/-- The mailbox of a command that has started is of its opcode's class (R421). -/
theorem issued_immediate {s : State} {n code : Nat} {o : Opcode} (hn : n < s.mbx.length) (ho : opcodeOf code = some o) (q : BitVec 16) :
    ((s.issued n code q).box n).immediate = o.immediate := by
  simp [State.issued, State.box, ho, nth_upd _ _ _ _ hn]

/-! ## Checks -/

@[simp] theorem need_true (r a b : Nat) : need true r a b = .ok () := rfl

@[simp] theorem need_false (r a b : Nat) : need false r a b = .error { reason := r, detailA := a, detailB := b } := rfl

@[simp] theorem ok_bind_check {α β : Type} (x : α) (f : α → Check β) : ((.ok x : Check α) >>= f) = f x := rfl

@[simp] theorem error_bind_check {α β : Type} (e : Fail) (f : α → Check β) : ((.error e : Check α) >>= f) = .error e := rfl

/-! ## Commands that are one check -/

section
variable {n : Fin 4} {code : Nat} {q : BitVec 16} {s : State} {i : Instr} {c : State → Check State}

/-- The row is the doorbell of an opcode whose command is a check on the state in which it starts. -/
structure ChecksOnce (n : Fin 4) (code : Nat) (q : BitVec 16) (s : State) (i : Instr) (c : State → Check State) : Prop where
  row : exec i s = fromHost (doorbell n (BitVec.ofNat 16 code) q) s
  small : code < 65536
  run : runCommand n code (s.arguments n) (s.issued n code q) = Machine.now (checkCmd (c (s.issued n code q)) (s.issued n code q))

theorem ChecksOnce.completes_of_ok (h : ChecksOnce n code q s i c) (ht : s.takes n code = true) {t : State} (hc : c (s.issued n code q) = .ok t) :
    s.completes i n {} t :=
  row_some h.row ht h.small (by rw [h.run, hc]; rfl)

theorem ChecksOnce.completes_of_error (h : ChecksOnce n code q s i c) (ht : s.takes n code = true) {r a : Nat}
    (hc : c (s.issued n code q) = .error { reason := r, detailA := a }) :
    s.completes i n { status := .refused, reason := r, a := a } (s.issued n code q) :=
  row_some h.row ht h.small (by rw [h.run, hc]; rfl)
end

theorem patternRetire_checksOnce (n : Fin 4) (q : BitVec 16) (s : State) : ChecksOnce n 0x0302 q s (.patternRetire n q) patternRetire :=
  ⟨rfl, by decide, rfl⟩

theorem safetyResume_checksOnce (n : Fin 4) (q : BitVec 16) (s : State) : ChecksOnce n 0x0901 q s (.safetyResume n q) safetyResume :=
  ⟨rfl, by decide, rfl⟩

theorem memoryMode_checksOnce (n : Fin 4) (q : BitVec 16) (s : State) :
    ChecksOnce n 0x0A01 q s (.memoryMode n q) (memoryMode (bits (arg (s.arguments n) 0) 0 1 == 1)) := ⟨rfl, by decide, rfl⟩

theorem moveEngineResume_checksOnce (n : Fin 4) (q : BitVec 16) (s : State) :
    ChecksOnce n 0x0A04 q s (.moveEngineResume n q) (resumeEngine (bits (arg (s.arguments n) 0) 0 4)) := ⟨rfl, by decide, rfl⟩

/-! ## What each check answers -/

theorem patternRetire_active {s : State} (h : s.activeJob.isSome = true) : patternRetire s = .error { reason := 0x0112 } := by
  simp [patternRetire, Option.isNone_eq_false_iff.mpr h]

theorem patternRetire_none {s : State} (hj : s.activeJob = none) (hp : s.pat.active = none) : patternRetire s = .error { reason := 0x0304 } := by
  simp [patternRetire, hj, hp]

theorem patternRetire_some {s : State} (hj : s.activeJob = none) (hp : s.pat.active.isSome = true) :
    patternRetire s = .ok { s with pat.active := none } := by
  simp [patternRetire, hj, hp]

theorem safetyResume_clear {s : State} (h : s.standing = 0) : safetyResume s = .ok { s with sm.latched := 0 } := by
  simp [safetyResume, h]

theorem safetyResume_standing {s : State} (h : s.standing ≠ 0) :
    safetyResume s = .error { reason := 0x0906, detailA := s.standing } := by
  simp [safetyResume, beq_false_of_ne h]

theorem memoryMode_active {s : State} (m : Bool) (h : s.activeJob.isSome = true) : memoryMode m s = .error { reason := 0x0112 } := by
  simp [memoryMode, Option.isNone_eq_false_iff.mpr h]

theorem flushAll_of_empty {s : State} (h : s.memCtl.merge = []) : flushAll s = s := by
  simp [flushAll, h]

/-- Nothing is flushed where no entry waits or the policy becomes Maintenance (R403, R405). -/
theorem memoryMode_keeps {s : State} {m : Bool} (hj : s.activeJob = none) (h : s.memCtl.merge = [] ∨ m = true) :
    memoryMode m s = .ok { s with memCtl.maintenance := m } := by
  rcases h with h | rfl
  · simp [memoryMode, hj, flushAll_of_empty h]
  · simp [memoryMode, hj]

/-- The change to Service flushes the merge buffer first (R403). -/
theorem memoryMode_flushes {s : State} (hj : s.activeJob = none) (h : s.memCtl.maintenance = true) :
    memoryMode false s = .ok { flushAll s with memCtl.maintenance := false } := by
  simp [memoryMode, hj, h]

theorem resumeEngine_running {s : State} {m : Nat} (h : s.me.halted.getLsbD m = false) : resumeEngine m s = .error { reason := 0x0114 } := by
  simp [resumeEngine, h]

════════

## WHAT IS NEEDED
The response should be the listing above, limited to the lines between the one holding "theorem safetyResume_checksOnce (n" and the one holding "theorem memoryMode_checksOnce (n", inclusive, reproduced exactly.

## WRITTEN SOLUTION
theorem safetyResume_checksOnce (n : Fin 4) (q : BitVec 16) (s : State) : ChecksOnce n 0x0901 q s (.safetyResume n q) safetyResume :=
  ⟨rfl, by decide, rfl⟩

theorem memoryMode_checksOnce (n : Fin 4) (q : BitVec 16) (s : State) :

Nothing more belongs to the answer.